Lake in Quebec, Canada

Lake Pohenegamook (Lac Pohénégamook, /fr/) is a Canadian lake located in Temiscouata Regional County Municipality (MRC), in the administrative region of Bas-Saint-Laurent in southeastern Quebec, immediately north of the International Boundary with Maine at Aroostook County. It is the source of the Saint Francis River.

==Geography==
Oriented north-south, the lake is nestled in a valley in the Notre Dame Mountains, part of the Appalachian Range.

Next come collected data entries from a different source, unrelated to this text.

/-- How a frame that an engine decodes itself ends (R85, R102, R103, R104, R134): confirmed, failed or late; and the tick's report (R113).
What rests on log entries 8, 10, 13, 38 and 39 is the model's choice. -/
def Obligations.FrameEnds : Prop :=
  ∀ (e : Fin 128) (k : Fin 2) (ofs : Fin 122880) (x : Confirm) (f g : RxFrame) (a : Acq) (noise : Nat × Nat) (npre : Fin 65) (stored : List (Int × Int)) (rg : Regen) (busy dets : Nat)
    (arr : List Int) (c : Nat) (s : State), s.live →
    let u := s.cleared
    let v := s.asOf ofs
    let w := modFrame e f.fseq (fun _ => measured f x) v
    let z := v.incIf (faInelig v e x.psdu x.octets.length) Reg.MAC_FA_INELIG.CNT
    let floor := if noise.2 = 0 then 0x1FF else powerField noise.1 noise.2
    ((ceOf v e).cur = some f → f.phy ≠ 3 → f.acq = some a → f.lastClk.getD 0 ≤ v.clk →
      exec (.frameConfirmation e ofs x) s = .next (settle s (dupSettle (confirmEngine e f x v)))) ∧
    ((ceOf v e).cur = none → exec (.frameConfirmation e ofs x) s = .next (settle s (dupSettle v))) ∧
    confirmEngine e f x v = engineEnd e (measured f x) x w ∧
    (decodeLate v g = true → engineEnd e g x v = lateFrame e g v) ∧
    (decodeLate v g = false → g.phy = 1 → x.hcsOk = false ∨ 6 < x.mcs → engineEnd e g x v = decodeFail e g 0x01 v) ∧
    (decodeLate v g = false → g.phy = 2 → 127 < x.octets.length → engineEnd e g x v = decodeFail e g 0x01 v) ∧
    (decodeLate v g = false → phrBad g x = false → fcsOk g x = false → engineEnd e g x v = decodeFail e g 0x02 v) ∧
    (decodeLate v g = false → phrBad g x = false → fcsOk g x = true → engineEnd e g x v =
      confirmFrame e g x.psdu x.octets.length (fcsOf g x) (x.octets.flatMap (bitsLsb 8)) (faElig z e x.psdu x.octets.length && !g.held) z) ∧
    (2 ≤ x.octets.length → x.fcs4 = false → (fcsOk g x = true ↔
      ofOctets (x.octets.drop (x.octets.length - 2)) = crc16 (x.octets.take (x.octets.length - 2)))) ∧
    ((ceOf v e).held.find? (fun h => h.slice == k.val && h.captorOk && !h.replay && decide (frameEnd h ≤ v.clk)) = some f →
      f.regen = some rg → exec (.sicReplayStart e k ofs npre stored) s = .next (settle s (dupSettle (modFrame e f.fseq
        (fun g => { g with replay := true, hdrStaged := none, residual := sicResidual v e npre f rg stored }) v)))) ∧
    ((ceOf v e).held = [] → exec (.sicReplayStart e k ofs npre stored) s = .next (settle s (dupSettle v))) ∧
    ((ceOf v e).held.find? (fun h => h.slice == k.val && h.replay) = some f → f.phy ≠ 3 →
      exec (.sicReplayEnd e k ofs x) s = .next (settle s
        (dupSettle (confirmEngine e f { x with octets := Config.oqpskOctets f.residual } v)))) ∧
    ((ceOf v e).held.find? (fun h => h.slice == k.val && h.replay) = some f → f.phy = 3 → x.hcsOk = false → decodeLate v f = false →
      exec (.sicReplayEnd e k ofs x) s = .next (settle s (dupSettle (decodeFail e f 0x02 v)))) ∧
    ((ceOf v e).held.find? (fun h => h.slice == k.val && h.replay) = some f → f.phy = 3 → x.hcsOk = true →
      exec (.sicReplayEnd e k ofs x) s = .next (settle s (dupSettle v))) ∧
    ((ceOf v e).cur = some f → f.hdrStaged = some c → f.hdr = none → c + samplesClk (engChain v e) 64 ≤ v.clk →
      exec (.headerConfirmTimeout e ofs) s = .next (settle s
        (dupSettle (frameFail e f 0x03 (v.inc Reg.DEC_HDR_LATE.CNT))))) ∧
    ((ceOf v e).cur = some f → f.hdrStaged = some c → f.hdr = none → v.clk < c + samplesClk (engChain v e) 64 →
      exec (.headerConfirmTimeout e ofs) s = .next (settle s (dupSettle v))) ∧
    ((ceOf u e).report = some (busy, dets, arr) → exec (.tickReport e noise) s = .next (settle s
      ((modCe e (fun c => { c with report := none }) (((u.put (Reg.CE_TREP.BUSY e) (min 255 (clocksNs busy / 500))).put (Reg.CE_TREP.NOISE e)
        floor).put (Reg.CE_TREP.DETS e) (min 255 dets))).emit
        (.toFirmware "tick report" ([e.val, busy, floor, dets] ++ arr.map (ofSigned 32)))))) ∧
    ((ceOf u e).report = none → exec (.tickReport e noise) s = .next (settle s u))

Route 289 runs along the southern and western shores through the municipality of Pohénégamook—an amalgamation of several villages.

The National Transcontinental Railway constructed its mainline from Winnipeg, Manitoba, to Moncton, New Brunswick, along the western and southern shores in 1912—today this line forms the mainline of CN Rail between Halifax, Nova Scotia, and Montreal, Quebec.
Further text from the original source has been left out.